What you should do:
Search the data for "body". Each line containing it is to be copied.

Data section:
◆ ◆ ◆ ◆

-- ==== Sys2Proof/Machine/Step.lean ====
section
/-! DEFINITION. The step of the machine, and how a command word is placed for it. -/

namespace Sys2Proof.Machine

/-- One step of the machine. -/
def step (s : State) : Host.Outcome State Fault Refusal := Sys2Proof.Machine.takeTurn s

/-- The state in which the command word with the low nbits of w has just been written to CMD (R211), and the engine acts
next. It stands for the host's CMD write (log 6). -/
def State.withFetchWord (s : State) (nbits w : Nat) : State :=
  { s.issue (BitVec.ofNat 32 (w % 2 ^ nbits)) with inputs := .engine :: s.inputs }

end Sys2Proof.Machine
end

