-- ==== Sys2Proof/Laws/Strip.lean ====
section
/-! SUPPORT. The laws of STRIP: what is left out, and what its body can do. -/

namespace Sys2Proof.Machine

/-- The conditions of R191, one by one. -/
theorem isEmulationByte_iff (rd : Nat → Nat → Byte) (len i : Nat) :
    isEmulationByte rd len i = true ↔
      rd (5 * i) i = 0x03 ∧ 2 ≤ i ∧ rd (5 * i + 1) (i - 2) = 0x00 ∧ rd (5 * i + 2) (i - 1) = 0x00 ∧
        (i + 1 = len ∨ (rd (5 * i + 3) (i + 1)).toNat ≤ 0x03) := by
  simp only [isEmulationByte, Bool.and_eq_true, Bool.or_eq_true, beq_iff_eq, decide_eq_true_eq, and_assoc]

/-- The output is the copies of the kept indices, in order (R192). -/
theorem strippedBytes_eq_map (rd : Nat → Nat → Byte) (len : Nat) :
    strippedBytes rd len =
      ((List.range len).filter (fun i => !isEmulationByte rd len i)).map (fun i => rd (5 * i + 4) i) := by
  unfold strippedBytes
  induction List.range len with
  | nil => rfl
  | cons a l ih =>
    simp only [List.filterMap_cons, List.filter_cons, keptByte]
    cases isEmulationByte rd len a <;> simp [← ih, keptByte]

/-- The output is never longer than the input (R193). -/
theorem strippedBytes_length_le (rd : Nat → Nat → Byte) (len : Nat) : (strippedBytes rd len).length ≤ len := by
  have h := List.length_filterMap_le (keptByte rd len) (List.range len)
  rwa [List.length_range] at h

/-- What STRIP's body can do (R190): an error for either range, or its writes. -/
theorem State.stripRange_cases (s : State) :
    ((s.config.ibufBytes < s.argOff + s.argLen ∨ s.config.obufBytes < s.argLen) ∧
      s.stripRange = .error .operandRange) ∨
    (s.argOff + s.argLen ≤ s.config.ibufBytes ∧ s.argLen ≤ s.config.obufBytes ∧
      s.stripRange = .ok { s with
        obuf := s.obuf.writeBytes 0 (strippedBytes s.rangeByte s.argLen)
        outLen := BitVec.ofNat 32 (strippedBytes s.rangeByte s.argLen).length }) := by
  unfold State.stripRange
  by_cases h1 : s.config.ibufBytes < s.argOff + s.argLen
  · exact Or.inl ⟨Or.inl h1, by rw [if_pos h1]⟩
  · by_cases h2 : s.config.obufBytes < s.argLen
    · exact Or.inl ⟨Or.inr h2, by rw [if_neg h1, if_pos h2]⟩
    · exact Or.inr ⟨by omega, by omega, by rw [if_neg h1, if_neg h2]⟩

end Sys2Proof.Machine
end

◆ ◆ ◆ ◆

Task solution:
/-! SUPPORT. The laws of STRIP: what is left out, and what its body can do. -/
/-- What STRIP's body can do (R190): an error for either range, or its writes. -/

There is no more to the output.